* Problem to solve *
Locate the line that contains "def aRun : Run" in the entries below, then repeat it and every following line through the line that contains "def running (r", exactly, and no others.

[Stored items]
-- ==== Sys2Proof/Tests/Slice0.lean ====
section
/-! SUPPORT. The tests: ill-formed commands that the check refuses, numbers of the manual, and for each statement with
hypotheses a concrete state and operands that meet them. -/

set_option Elab.async false

namespace Sys2Proof.Tests

open Sys2Proof Sys2Proof.Machine

/-! ## Helpers -/

/-- A Moment with nothing but a time. -/
def mo (t : Nat) : Moment := { now := BitVec.ofNat 48 t, hostWrites := [], readErrors := [], writeErrors := [] }

/-- The plan of track T1 in the worked passage (12.5). -/
def aTrackPlan : TrackPlan :=
  { enabled := true, roofLine := 12, contact := 18, settleScans := 3, uSpacing := 2000, dSpacing := 5000, bounce := 200
    settleMs := 100, stuckS := 5, silenceS := 10, tail := 20000 }

/-- The plan of station S2 in the worked passage (12.5). -/
def aStationPlan : StationPlan :=
  { track := 1, servesUp := true, servesDown := true, programUp := some 1, programDown := some 1, offset := 12000
    lead := 1500, tolerance := 1000, strobeMask := 0b010100, sensitive := true, cropLeft := 0, cropWidth := 4
    cropHeight := 4, testRow := 10, restS := 0, wakeMs := 100, frameTimeout := 50, heights := List.replicate 24 10 }

/-- A gantry at work: WATCHING, every track, station and unit planned, every cause routed to a note and the signal. -/
def gantry : State :=
  { State.reset with
    device := .watching, base := 0x10000, gantryTime := 1000, headMin := 150, headMax := 1200, routingLimit := 28
    routing := List.replicate 28 { note := true, signal := true }
    tracks := Vector.replicate 4 { TrackUnit.reset with plan := aTrackPlan, state := .watching }
    stations := Vector.replicate 8 { Station.reset with plan := some aStationPlan, state := .idle }
    units := Vector.replicate 6 { StrobeUnit.reset with
      state := .ready, litTracks := 15, rechargeMs := 1000, reach := 15, users := 255 }
    ports := Vector.replicate 8 { Port.reset with configured := true } }

/-- The same part in READY. -/
def ready : State := { gantry with device := .ready }

/-- The same part in FAILED. -/
def failed : State := hush { gantry with device := .failed, failReason := .selfCheck }

/-- A passage of T1, in RUNNING with one planned sighting. -/
def aPassage : Passage :=
  { id := 301, track := 1, dir := .up, state := .running, openTime := 900, lastPulse := 900, estimate := some 83333
    minSpeed := some 83333, maxSpeed := some 83333, axles := 1
    sightings := [{ number := some 1, enter := 910, leave := 920, topBeam := 20, headClass := some .raised
                    speed := some 83333, state := .planned, openRequests := 2 }]
    overflow := 0, roofItems := 0, unpaired := 0, implausible := 0, outstanding := 2
    tail := some { kind := .tail, expiry := 1000 }, close := none }

/-- The gantry with that passage in context 0, served by its track. -/
def travelling : State :=
  modTrack 1 (fun u => { u with served := some { id := 301, dir := .up } }) (setPassage 0 (some aPassage) gantry)

/-- A run of a station. -/
def aRun : Run :=
  { pid := 301, sighting := 1, program := 1, due := 900, start := 900, track := 1, dir := some .up
    headClass := some .raised, topBeam := some 20, speed := 83333, testSpeed := none, index := 0, loop := none
    exposures := [], wait := .none, outcome := .done, unsynced := false }

/-- Station S2 with a run. -/
def running (r : Run) : State := modStation 2 (fun x => { x with state := .running, run := some r }) travelling

/-- A program whose step 0 is given and whose other steps are FINISH. -/
def programOf (p : Step) : Program := (Vector.replicate 32 Step.finish).set 0 p

/-- Station S2 at step 0 of a program with that step. -/
def atStep (p : Step) (r : Run) : State :=
  let s := running r
  { s with programs := s.programs.set 1 (some (programOf p)) }

/-- A request of the passage at S2. -/
def aRequest : Request :=
  { pid := 301, sighting := 1, station := 2, program := 1, due := 1000, tolerance := 1000, testSpeed := none }

/-- A tile. -/
def aTile : Tile := { station := 2, number := 1, pid := 301, sighting := 1, clipped := false, bytes := List.replicate 20 7 }

/-- The 32 bytes of a good card: capacity 8,192, buffer 0x300000, next 0x200020. -/
def aCard : List Byte :=
  [0x5A, 0x16, 0, 0, 0, 0x20, 0, 0, 0, 0, 0x30, 0, 0, 0, 0, 0, 0x20, 0, 0x20, 0, 0, 0, 0, 0] ++ List.replicate 8 0

/-- The gantry with a mover. -/
def moving (f : TileMover → TileMover) : State := modMover f gantry

/-- The state after a step that answers one. -/
def after (c : Instr) (s : State) : State := match exec c s with | .next t => t | .fault _ => s | .refused _ => s

/-- The outcome is a next state. -/
def isNext : Host.Outcome State Fault Refusal → Bool
  | .next _ => true
  | .fault _ => false
  | .refused _ => false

* Response area *
def aRun : Run :=
  { pid := 301, sighting := 1, program := 1, due := 900, start := 900, track := 1, dir := some .up
    headClass := some .raised, topBeam := some 20, speed := 83333, testSpeed := none, index := 0, loop := none
    exposures := [], wait := .none, outcome := .done, unsynced := false }

/-- Station S2 with a run. -/
def running (r : Run) : State := modStation 2 (fun x => { x with state := .running, run := some r }) travelling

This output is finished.